(INFORMATION Opens)

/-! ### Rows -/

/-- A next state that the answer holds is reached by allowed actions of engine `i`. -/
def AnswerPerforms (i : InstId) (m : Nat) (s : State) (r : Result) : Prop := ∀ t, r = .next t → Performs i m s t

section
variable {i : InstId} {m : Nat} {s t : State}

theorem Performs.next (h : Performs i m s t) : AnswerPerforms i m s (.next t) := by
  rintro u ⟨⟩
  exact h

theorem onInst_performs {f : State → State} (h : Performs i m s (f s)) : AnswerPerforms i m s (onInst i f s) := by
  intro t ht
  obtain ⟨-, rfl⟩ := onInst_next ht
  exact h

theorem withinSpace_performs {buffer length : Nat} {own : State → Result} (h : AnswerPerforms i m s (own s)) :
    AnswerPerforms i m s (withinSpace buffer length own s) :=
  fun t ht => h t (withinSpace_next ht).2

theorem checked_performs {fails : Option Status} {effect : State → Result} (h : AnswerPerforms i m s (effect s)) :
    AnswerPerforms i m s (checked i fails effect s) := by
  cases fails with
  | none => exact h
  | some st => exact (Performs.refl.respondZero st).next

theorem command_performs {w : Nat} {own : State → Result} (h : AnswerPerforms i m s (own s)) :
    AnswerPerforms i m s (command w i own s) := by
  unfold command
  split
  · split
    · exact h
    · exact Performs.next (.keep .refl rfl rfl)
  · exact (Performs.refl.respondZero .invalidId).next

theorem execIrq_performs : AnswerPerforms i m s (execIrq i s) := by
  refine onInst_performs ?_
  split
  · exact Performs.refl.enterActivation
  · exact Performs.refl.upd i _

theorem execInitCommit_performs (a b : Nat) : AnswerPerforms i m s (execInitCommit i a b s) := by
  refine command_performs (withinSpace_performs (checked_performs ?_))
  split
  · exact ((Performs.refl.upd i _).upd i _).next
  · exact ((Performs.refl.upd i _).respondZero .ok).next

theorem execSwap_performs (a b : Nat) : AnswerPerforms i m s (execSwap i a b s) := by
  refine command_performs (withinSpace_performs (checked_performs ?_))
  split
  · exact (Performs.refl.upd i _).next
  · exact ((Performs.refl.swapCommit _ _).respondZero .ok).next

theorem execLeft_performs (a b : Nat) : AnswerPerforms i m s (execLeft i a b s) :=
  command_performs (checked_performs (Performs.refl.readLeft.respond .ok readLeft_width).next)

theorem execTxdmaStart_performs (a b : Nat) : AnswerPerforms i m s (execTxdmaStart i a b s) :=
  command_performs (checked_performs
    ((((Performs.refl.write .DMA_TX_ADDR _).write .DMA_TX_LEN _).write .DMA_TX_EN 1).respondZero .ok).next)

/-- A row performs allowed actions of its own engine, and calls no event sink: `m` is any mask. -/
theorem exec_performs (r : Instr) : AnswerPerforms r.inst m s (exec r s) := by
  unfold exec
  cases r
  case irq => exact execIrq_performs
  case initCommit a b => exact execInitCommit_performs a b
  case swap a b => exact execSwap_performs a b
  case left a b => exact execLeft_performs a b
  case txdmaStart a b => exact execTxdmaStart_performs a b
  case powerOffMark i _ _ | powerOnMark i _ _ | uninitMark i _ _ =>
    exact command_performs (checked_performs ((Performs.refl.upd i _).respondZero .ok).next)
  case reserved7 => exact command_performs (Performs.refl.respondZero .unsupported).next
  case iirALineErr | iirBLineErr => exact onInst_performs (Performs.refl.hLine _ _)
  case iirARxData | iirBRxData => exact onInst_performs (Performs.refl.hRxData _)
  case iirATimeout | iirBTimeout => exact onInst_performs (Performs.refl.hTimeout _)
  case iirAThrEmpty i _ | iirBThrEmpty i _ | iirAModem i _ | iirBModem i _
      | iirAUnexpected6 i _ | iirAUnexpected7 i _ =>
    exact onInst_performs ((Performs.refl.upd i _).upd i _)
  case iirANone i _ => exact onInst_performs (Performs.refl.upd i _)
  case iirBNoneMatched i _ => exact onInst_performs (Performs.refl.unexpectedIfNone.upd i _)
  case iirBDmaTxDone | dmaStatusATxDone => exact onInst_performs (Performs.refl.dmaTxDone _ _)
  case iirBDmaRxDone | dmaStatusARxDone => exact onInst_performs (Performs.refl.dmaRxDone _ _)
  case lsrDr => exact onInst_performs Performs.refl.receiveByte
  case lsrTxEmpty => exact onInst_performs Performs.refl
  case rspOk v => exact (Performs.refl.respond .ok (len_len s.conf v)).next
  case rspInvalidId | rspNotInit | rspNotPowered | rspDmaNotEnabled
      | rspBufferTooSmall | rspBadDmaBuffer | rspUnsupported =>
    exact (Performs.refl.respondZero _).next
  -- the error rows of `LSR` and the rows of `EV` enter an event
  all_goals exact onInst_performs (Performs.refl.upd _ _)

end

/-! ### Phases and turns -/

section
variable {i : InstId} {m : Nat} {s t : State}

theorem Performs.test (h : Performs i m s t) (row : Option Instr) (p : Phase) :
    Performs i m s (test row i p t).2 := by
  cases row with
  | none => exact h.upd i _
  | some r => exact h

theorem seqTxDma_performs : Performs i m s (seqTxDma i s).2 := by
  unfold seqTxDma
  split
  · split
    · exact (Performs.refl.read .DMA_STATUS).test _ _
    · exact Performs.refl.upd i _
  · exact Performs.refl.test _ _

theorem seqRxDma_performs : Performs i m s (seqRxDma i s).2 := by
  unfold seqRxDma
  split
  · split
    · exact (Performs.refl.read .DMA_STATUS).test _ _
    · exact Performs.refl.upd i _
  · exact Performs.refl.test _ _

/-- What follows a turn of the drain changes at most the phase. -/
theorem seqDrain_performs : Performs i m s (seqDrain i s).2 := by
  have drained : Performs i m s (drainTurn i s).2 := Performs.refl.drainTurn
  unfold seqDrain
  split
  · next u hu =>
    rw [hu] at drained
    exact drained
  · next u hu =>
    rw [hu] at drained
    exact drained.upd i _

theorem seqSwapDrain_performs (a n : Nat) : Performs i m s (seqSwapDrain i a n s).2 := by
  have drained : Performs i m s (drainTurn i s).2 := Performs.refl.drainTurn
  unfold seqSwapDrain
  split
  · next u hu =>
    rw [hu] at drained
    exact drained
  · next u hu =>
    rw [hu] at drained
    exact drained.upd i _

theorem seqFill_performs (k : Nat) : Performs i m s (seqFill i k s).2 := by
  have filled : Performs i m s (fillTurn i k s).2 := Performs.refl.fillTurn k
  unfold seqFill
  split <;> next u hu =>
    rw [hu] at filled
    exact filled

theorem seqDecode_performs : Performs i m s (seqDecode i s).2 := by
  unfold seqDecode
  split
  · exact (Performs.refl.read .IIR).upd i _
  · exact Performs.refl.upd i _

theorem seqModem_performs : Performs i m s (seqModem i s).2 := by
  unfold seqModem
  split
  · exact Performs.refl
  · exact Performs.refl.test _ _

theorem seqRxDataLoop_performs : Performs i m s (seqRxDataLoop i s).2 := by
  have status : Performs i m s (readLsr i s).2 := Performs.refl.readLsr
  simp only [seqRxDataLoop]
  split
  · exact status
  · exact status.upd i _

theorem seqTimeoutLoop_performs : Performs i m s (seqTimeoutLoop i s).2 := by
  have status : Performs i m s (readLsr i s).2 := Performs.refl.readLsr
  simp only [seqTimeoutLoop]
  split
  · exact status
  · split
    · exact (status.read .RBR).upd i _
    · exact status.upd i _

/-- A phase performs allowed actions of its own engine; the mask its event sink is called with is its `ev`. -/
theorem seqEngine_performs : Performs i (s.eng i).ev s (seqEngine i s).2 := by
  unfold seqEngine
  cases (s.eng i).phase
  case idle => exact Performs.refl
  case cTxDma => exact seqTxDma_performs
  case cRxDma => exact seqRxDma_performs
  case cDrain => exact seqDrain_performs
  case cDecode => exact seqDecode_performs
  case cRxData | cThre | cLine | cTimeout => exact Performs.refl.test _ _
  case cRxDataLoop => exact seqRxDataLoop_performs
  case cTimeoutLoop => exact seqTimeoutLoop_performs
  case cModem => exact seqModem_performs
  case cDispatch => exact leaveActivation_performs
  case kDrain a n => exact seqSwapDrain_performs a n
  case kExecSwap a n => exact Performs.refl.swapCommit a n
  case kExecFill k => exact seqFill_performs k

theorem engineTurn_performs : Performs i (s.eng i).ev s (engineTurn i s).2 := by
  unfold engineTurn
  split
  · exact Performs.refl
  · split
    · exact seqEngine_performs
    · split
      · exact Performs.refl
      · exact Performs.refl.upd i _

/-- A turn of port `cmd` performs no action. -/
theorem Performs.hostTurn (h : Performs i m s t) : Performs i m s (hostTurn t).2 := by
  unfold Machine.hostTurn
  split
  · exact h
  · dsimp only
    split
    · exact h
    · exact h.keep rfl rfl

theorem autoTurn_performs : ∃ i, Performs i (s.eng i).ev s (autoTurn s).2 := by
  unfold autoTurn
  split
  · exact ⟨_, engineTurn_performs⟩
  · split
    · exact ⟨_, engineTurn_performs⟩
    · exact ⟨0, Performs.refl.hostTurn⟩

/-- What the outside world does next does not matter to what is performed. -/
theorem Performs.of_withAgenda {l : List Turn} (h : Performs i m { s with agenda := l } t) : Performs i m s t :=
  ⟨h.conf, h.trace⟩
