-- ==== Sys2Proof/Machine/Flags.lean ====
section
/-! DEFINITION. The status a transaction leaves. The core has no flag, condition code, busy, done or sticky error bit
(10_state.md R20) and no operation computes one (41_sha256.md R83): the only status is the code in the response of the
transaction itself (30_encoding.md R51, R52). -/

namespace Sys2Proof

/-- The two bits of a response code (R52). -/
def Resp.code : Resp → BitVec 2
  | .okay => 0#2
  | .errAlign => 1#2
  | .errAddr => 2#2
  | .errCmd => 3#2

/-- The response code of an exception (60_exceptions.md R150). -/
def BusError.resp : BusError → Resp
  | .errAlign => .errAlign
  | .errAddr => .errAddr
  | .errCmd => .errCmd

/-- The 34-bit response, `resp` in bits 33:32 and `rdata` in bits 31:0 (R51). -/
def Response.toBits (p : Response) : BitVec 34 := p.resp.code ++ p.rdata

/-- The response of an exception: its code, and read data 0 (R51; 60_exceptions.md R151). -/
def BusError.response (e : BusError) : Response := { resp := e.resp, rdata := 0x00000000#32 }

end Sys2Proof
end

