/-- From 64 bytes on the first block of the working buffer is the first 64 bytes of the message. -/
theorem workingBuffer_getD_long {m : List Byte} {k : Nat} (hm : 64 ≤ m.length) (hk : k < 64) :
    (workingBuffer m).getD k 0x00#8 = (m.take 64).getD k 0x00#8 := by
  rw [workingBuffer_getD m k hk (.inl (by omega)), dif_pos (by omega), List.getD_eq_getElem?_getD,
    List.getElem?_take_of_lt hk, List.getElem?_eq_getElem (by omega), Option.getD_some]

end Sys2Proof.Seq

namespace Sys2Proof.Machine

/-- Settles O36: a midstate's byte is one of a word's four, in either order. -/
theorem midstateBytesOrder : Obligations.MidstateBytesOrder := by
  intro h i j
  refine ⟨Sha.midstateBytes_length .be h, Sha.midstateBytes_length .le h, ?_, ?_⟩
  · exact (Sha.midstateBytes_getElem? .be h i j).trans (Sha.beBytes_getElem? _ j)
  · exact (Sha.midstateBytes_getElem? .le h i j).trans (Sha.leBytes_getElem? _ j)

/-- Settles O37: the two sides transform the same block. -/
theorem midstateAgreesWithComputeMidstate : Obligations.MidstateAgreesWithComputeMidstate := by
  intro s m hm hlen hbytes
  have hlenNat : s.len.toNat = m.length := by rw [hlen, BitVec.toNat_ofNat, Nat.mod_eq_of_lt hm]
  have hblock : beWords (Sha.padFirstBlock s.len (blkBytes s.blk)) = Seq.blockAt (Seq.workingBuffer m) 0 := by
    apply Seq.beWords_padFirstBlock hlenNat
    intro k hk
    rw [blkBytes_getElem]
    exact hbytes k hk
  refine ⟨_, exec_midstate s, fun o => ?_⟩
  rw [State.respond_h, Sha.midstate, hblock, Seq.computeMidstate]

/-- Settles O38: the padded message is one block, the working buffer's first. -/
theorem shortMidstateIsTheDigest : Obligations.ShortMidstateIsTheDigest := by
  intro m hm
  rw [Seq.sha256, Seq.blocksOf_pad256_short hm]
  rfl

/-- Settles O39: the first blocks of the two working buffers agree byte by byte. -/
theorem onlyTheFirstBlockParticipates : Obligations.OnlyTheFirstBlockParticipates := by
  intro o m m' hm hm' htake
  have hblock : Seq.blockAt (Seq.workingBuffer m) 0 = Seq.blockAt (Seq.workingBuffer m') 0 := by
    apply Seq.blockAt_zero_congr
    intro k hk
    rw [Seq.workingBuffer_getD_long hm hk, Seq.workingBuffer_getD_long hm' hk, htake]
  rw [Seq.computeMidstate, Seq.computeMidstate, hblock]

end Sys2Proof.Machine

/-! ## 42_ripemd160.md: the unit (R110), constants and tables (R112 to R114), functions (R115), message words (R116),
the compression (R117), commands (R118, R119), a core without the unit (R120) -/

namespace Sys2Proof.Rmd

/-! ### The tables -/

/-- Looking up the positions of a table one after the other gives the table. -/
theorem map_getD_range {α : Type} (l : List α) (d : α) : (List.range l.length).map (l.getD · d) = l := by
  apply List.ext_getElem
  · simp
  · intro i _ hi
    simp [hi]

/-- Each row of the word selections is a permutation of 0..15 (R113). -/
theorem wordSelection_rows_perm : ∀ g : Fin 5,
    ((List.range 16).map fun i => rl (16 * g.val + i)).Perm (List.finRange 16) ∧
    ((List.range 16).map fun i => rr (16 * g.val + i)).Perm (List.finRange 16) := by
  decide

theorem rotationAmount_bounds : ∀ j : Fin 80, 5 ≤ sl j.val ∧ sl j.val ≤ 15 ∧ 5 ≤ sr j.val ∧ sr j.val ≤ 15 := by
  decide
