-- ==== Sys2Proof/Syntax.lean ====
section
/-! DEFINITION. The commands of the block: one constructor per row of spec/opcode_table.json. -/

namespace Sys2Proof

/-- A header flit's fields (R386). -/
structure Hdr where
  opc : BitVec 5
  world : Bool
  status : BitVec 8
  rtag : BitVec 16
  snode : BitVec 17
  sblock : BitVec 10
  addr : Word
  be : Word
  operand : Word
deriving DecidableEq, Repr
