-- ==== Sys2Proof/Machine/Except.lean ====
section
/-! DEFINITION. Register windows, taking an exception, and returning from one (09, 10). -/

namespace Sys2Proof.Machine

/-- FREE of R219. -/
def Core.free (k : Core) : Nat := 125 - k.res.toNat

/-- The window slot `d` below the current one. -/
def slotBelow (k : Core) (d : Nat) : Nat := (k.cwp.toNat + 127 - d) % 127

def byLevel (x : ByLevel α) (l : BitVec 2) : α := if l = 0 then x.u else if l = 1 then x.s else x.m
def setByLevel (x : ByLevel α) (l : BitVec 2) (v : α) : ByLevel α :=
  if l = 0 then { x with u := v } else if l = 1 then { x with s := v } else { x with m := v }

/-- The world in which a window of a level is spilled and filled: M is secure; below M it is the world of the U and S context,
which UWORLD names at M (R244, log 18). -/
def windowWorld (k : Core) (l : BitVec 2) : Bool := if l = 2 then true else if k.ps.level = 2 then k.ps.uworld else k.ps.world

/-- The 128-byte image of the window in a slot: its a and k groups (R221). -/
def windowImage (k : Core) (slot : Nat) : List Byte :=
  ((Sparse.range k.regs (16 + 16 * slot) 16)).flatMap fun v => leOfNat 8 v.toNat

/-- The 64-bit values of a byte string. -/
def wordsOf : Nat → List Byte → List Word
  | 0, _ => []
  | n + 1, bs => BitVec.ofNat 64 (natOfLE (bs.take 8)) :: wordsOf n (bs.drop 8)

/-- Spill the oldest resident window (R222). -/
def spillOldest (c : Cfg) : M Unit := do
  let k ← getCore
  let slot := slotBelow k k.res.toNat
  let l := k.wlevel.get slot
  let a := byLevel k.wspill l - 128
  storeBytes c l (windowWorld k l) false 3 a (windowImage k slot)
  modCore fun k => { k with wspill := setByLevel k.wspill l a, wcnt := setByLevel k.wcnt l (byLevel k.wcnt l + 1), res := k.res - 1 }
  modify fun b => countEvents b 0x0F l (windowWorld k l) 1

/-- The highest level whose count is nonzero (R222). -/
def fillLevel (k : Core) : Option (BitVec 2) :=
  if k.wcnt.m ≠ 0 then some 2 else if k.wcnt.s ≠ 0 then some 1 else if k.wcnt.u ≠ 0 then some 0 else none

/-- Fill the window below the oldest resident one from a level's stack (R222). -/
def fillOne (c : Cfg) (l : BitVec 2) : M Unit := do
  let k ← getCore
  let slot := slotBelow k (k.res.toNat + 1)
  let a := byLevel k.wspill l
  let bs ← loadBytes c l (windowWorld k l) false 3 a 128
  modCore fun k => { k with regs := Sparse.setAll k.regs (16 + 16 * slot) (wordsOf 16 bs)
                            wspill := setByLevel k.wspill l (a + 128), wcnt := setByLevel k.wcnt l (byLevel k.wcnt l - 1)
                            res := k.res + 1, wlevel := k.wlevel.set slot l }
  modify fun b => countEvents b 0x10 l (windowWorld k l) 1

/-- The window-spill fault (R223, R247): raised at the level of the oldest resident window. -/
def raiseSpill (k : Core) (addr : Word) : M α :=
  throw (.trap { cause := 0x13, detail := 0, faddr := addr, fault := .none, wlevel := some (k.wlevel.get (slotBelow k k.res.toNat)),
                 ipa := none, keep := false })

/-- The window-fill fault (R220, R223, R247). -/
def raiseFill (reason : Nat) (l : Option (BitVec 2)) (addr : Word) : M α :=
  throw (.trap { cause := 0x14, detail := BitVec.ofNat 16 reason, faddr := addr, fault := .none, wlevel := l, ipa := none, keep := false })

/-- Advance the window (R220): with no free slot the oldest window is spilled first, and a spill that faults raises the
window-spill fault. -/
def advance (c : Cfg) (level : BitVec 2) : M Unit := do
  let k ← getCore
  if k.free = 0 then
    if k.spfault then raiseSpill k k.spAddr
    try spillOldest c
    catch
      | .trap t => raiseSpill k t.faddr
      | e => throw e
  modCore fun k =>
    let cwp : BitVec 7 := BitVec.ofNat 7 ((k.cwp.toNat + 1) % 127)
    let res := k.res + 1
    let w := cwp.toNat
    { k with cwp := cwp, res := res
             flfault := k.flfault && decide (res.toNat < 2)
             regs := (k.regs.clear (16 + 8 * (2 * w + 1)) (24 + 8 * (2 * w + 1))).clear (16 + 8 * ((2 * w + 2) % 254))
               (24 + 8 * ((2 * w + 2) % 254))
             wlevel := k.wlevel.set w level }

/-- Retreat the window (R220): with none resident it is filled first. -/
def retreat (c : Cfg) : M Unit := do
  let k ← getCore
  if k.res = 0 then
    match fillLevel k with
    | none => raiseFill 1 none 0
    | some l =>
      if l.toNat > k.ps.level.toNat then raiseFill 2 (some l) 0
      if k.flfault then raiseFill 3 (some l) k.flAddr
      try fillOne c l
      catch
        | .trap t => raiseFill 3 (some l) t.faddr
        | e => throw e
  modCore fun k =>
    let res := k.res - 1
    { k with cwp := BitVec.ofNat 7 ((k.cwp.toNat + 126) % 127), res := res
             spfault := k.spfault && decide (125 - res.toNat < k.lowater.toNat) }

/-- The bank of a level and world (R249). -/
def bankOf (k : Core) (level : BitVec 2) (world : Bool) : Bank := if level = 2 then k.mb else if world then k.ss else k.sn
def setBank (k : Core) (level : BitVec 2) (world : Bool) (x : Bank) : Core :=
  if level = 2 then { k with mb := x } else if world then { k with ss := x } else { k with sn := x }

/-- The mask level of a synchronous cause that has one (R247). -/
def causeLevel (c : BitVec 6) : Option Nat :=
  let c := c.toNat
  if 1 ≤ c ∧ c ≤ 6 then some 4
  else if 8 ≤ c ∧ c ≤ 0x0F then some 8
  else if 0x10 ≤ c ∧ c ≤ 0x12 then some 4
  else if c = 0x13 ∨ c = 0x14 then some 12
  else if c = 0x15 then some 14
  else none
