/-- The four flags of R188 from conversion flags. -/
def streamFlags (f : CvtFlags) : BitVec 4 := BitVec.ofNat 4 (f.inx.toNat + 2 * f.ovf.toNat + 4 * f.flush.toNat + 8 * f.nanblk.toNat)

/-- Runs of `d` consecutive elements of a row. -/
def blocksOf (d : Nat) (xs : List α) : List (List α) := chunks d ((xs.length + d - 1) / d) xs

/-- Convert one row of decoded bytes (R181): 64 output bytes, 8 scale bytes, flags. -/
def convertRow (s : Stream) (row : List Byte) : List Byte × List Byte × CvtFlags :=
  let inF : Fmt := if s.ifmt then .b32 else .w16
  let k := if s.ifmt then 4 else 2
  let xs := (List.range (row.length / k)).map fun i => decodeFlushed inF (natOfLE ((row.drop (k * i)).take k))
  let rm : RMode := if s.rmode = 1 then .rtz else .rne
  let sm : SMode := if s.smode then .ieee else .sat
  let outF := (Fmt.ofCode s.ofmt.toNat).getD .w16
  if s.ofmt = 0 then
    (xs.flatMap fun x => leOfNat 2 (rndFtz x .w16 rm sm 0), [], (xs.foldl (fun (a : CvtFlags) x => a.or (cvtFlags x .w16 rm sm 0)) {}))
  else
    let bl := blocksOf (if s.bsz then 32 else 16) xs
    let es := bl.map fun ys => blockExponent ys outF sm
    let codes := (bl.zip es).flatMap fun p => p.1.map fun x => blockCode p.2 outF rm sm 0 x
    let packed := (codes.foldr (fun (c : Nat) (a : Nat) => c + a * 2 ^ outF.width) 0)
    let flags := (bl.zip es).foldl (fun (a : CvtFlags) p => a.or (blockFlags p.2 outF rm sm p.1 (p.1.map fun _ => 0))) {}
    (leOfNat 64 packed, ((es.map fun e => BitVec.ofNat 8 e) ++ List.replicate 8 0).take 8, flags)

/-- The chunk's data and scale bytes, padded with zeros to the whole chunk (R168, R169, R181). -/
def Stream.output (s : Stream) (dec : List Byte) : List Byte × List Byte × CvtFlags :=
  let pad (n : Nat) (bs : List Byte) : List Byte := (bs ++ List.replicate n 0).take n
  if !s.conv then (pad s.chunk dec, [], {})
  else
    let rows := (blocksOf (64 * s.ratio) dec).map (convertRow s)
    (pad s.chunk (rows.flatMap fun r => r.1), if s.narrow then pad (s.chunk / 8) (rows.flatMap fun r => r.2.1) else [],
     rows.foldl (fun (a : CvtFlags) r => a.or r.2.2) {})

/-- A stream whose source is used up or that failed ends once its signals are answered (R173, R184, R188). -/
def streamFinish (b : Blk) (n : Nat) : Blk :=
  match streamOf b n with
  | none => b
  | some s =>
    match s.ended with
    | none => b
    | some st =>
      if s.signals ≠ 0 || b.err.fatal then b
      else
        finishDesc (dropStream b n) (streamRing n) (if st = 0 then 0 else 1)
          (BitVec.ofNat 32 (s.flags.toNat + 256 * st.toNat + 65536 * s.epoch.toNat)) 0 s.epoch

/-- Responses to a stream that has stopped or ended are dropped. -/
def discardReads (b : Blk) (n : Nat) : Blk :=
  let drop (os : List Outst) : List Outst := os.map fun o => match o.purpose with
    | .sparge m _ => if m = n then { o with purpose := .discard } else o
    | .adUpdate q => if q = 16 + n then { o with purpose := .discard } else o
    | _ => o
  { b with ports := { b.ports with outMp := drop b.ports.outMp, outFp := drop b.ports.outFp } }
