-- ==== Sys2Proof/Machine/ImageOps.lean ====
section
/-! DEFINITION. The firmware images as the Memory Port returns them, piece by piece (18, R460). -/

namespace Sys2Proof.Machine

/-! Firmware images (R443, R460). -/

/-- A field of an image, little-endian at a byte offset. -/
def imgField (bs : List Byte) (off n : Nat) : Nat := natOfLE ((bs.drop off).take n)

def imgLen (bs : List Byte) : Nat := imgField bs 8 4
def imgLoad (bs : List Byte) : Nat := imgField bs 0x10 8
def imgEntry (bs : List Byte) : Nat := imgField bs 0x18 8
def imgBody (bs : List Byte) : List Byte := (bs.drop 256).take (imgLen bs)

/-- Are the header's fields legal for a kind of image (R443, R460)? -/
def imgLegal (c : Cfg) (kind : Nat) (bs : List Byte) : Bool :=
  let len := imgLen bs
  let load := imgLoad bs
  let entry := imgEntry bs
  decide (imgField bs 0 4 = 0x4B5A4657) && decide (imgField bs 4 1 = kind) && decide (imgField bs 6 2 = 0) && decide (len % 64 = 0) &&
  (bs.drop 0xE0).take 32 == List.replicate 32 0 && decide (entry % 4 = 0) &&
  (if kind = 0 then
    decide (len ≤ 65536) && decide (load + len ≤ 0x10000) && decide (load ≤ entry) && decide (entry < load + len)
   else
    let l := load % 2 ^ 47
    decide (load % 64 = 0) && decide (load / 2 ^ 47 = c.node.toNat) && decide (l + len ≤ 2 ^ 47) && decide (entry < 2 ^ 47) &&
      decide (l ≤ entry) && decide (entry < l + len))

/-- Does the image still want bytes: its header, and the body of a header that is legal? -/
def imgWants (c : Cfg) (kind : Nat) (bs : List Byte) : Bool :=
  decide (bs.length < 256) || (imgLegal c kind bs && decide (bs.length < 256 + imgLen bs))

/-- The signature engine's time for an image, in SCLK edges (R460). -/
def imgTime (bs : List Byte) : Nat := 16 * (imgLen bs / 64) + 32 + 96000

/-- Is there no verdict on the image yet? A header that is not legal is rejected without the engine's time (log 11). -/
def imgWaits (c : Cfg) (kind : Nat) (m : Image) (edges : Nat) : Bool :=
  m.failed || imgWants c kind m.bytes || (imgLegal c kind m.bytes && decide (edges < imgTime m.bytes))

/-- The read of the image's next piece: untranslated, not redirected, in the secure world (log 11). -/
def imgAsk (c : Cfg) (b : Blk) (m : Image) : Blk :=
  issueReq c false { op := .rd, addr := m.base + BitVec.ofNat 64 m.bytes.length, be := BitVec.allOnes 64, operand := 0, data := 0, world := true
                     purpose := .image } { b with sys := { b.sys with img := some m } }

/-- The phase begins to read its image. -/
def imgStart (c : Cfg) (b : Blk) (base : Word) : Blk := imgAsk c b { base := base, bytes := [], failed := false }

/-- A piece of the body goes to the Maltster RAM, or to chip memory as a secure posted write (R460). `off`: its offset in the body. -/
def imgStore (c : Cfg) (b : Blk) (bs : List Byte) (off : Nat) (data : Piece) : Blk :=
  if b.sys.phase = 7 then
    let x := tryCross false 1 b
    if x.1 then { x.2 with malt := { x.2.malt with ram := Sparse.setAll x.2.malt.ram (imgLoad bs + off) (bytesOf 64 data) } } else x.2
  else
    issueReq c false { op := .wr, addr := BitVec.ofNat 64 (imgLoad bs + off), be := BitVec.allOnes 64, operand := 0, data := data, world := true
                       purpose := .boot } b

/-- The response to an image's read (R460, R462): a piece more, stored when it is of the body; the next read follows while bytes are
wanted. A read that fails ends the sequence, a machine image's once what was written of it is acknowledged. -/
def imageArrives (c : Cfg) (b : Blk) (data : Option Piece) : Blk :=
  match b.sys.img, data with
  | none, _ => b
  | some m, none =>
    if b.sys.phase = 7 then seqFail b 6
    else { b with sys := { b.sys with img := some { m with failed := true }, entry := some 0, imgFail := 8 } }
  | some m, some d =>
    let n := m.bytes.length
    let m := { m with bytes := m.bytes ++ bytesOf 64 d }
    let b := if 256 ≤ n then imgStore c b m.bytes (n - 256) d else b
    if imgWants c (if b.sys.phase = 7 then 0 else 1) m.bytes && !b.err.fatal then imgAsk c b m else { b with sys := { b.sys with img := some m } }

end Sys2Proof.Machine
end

(INFORMATION Closes)

**EXERCISE:** Say how many lines of the data include the word "which". Nothing other than the number should be given.

**ANSWER SPACE:** 2